Data records Start Marker

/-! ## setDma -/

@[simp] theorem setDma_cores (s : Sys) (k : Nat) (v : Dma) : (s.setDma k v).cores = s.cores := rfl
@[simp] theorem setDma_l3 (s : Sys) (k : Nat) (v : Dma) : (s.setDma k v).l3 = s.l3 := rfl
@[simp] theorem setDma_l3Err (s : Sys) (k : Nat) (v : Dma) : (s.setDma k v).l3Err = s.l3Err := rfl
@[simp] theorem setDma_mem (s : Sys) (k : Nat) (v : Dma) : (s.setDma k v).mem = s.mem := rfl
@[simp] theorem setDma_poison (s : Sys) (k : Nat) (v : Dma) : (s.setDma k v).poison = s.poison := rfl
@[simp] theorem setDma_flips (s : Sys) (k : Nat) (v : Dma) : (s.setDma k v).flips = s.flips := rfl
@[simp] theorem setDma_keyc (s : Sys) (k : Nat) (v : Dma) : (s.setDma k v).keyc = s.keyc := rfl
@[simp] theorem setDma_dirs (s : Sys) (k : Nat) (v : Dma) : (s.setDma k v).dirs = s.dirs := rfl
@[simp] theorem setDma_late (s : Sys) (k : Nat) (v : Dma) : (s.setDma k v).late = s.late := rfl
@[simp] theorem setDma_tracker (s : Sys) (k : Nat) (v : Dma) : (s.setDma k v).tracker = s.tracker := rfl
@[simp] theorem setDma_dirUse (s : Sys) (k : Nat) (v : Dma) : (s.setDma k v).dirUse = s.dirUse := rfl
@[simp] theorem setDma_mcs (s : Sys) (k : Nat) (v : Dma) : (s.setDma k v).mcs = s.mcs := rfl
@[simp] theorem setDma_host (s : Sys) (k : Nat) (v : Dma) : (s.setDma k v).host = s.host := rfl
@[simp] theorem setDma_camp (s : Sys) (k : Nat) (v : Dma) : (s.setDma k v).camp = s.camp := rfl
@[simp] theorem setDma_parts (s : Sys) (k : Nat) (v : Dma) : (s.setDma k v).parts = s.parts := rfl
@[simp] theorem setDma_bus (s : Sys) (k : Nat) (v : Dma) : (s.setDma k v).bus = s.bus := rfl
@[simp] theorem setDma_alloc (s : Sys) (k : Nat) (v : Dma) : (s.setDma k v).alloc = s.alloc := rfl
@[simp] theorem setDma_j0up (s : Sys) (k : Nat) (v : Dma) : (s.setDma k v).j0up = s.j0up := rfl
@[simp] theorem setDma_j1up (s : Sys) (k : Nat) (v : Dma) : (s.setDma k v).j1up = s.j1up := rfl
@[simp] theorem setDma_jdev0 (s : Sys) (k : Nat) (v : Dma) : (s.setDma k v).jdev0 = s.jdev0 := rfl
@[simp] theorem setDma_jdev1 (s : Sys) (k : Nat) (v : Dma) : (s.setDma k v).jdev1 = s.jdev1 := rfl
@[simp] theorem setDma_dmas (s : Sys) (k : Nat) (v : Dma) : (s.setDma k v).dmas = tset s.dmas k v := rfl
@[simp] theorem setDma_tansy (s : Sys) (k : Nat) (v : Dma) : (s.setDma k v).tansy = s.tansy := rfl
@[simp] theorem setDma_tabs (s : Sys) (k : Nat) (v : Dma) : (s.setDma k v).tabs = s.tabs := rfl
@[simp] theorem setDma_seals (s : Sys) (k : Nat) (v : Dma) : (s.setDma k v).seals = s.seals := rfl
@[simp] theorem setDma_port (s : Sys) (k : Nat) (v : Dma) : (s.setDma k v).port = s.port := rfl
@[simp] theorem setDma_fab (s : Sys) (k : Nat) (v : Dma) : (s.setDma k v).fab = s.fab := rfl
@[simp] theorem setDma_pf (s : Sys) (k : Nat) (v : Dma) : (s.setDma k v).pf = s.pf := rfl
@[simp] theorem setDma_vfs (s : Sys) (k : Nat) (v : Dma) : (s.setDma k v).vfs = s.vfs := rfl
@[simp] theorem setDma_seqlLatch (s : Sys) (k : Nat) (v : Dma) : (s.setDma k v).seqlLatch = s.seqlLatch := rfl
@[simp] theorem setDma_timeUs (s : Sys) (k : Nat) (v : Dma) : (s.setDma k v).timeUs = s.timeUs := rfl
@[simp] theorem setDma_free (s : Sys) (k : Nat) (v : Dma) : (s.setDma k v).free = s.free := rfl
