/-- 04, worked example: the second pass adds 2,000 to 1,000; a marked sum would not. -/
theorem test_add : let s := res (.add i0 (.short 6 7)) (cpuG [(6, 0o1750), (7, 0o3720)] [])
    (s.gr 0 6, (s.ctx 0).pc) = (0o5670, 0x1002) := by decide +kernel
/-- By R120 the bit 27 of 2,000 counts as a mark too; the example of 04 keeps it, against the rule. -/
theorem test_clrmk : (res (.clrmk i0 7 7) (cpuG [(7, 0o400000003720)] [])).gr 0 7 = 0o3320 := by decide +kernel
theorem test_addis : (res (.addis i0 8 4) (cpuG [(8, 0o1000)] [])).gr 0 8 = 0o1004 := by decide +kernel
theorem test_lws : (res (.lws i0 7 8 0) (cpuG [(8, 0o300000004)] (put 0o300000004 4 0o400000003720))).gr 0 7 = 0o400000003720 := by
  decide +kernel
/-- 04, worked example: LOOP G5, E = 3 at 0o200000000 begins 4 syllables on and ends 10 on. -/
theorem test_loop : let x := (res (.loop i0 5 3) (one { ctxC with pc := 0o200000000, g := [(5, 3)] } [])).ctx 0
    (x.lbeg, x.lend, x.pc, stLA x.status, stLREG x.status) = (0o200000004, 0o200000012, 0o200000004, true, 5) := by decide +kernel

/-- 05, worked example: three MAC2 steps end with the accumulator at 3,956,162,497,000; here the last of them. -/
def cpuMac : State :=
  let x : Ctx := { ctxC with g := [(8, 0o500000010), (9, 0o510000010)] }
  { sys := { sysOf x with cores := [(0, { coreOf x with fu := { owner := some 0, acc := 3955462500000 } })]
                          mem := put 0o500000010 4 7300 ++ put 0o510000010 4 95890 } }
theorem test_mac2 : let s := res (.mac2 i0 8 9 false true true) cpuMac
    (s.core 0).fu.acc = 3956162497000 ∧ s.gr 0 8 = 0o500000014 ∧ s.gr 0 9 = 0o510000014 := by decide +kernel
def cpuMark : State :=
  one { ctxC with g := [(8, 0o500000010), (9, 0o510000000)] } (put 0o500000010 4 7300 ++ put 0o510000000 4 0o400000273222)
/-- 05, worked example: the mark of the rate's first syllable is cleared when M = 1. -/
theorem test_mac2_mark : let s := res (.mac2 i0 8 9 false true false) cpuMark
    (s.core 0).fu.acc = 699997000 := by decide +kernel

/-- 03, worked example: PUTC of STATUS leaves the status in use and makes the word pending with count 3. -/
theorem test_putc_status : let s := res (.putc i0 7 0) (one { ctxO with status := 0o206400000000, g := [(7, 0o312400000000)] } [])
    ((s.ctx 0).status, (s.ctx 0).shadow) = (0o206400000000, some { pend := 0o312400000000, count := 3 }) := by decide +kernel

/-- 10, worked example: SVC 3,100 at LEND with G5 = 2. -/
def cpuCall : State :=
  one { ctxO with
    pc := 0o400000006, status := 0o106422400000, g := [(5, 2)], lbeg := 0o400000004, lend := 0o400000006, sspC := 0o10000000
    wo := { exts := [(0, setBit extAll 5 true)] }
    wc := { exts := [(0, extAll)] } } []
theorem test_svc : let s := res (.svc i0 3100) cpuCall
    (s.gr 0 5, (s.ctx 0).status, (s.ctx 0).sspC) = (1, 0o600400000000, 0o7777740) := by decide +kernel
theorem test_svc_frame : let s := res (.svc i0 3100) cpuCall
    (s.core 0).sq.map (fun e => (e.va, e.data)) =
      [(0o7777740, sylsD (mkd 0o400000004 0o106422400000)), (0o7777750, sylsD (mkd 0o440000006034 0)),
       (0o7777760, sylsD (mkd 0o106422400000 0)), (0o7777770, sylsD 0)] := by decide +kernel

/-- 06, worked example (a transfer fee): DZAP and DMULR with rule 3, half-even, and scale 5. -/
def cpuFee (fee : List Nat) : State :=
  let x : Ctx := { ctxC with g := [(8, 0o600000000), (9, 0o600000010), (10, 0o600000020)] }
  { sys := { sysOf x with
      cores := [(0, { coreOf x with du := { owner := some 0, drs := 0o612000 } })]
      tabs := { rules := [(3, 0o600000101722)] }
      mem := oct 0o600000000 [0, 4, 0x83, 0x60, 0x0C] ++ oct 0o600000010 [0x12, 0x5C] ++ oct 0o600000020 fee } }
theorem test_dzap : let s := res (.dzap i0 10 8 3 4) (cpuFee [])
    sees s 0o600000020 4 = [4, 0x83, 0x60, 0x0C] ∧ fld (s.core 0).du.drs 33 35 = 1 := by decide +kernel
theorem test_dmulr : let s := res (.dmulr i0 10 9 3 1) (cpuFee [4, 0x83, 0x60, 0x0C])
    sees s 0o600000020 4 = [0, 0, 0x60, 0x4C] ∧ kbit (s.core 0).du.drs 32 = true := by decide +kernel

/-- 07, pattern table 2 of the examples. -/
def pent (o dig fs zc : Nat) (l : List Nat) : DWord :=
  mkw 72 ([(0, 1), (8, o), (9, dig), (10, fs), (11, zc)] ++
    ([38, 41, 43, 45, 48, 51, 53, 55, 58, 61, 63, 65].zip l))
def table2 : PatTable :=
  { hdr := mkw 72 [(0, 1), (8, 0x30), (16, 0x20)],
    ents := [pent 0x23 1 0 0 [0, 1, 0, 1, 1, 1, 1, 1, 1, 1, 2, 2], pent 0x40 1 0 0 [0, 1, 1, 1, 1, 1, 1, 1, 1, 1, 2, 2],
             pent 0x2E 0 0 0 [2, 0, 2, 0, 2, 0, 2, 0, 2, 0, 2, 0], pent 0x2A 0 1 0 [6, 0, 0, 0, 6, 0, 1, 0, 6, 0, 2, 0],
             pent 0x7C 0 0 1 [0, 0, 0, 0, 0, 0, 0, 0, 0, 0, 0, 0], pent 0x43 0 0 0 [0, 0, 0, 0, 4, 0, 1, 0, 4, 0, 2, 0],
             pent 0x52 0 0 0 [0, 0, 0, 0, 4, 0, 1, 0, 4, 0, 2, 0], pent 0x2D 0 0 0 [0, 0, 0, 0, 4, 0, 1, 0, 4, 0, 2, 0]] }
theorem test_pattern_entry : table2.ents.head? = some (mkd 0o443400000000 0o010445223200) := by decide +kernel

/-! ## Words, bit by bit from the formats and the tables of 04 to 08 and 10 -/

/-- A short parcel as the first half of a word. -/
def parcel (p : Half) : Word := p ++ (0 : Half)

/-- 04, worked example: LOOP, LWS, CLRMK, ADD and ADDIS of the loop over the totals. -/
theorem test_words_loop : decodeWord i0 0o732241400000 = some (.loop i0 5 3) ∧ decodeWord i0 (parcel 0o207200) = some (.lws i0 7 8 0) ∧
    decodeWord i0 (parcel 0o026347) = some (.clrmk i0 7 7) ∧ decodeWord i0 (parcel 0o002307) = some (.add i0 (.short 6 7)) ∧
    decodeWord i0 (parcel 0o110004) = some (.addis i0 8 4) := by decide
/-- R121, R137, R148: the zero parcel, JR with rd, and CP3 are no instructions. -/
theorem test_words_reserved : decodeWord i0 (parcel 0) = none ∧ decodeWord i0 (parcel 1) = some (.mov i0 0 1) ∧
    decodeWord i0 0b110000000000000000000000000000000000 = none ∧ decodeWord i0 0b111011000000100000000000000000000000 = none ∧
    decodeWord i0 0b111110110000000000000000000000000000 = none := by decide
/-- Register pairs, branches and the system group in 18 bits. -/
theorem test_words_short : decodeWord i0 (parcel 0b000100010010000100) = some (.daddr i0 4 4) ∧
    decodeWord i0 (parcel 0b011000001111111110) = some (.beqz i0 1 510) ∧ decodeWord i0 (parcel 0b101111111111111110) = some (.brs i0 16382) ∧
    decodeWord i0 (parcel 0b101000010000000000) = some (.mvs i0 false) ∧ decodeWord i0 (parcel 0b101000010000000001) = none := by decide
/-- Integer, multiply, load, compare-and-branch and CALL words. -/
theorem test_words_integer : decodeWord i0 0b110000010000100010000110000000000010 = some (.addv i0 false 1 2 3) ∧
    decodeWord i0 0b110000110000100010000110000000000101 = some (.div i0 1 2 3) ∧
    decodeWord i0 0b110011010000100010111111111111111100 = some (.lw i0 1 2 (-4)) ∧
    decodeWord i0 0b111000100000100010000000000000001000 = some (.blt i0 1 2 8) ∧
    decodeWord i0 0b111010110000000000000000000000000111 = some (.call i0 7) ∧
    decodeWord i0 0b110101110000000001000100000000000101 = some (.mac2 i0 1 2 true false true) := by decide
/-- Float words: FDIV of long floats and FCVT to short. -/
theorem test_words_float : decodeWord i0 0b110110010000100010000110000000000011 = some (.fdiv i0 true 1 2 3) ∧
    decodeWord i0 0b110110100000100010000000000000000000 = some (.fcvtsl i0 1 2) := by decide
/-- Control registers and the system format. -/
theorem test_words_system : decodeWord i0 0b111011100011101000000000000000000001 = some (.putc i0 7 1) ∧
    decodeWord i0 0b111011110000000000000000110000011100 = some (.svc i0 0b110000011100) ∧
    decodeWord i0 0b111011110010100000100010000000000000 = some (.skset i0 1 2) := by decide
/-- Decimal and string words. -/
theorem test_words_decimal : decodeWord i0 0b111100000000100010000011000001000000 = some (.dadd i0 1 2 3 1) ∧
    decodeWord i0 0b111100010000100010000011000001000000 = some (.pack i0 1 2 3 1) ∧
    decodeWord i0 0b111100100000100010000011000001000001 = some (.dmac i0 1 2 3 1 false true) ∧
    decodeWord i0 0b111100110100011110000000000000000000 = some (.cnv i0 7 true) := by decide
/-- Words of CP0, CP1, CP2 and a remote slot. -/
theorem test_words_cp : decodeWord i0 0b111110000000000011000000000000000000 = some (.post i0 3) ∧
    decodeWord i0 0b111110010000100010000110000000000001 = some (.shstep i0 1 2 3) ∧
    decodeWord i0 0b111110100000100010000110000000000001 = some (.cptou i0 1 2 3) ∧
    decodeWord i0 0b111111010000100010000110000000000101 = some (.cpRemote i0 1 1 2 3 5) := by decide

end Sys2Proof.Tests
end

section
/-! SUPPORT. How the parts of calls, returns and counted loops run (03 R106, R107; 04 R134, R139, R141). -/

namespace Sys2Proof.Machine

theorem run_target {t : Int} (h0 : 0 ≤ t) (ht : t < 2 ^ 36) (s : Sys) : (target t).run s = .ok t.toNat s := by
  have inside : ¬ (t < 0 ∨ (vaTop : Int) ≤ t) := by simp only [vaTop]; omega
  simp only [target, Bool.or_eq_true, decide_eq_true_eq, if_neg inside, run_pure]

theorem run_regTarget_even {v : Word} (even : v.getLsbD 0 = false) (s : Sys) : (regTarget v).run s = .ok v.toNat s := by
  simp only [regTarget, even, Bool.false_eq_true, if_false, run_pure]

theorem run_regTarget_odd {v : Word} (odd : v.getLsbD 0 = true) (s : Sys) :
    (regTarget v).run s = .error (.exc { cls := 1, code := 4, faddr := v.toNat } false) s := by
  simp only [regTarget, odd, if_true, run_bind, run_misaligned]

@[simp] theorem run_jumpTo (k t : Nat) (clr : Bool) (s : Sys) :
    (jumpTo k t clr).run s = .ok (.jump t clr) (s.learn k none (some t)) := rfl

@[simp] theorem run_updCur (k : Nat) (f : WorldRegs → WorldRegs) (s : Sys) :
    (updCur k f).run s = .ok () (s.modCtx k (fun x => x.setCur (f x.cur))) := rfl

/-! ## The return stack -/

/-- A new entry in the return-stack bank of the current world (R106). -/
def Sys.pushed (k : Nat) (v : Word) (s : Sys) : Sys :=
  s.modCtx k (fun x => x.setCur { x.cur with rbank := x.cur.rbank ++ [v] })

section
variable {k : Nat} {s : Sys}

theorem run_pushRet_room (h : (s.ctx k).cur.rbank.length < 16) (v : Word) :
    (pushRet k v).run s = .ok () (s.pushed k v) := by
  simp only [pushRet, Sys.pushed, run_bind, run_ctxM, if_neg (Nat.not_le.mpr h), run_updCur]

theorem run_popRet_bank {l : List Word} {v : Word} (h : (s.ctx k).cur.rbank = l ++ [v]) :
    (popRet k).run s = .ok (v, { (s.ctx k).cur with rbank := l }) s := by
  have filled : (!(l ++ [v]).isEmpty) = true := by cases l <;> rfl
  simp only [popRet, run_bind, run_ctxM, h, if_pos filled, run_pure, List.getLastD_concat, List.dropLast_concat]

Data records End Marker

◆ What is being asked:
Please output only the lines from the first line of the entries through the line with "s.l3 := rfl", both included, exactly as written.

◆ Result below:
/-! ## setDma -/

@[simp] theorem setDma_cores (s : Sys) (k : Nat) (v : Dma) : (s.setDma k v).cores = s.cores := rfl
@[simp] theorem setDma_l3 (s : Sys) (k : Nat) (v : Dma) : (s.setDma k v).l3 = s.l3 := rfl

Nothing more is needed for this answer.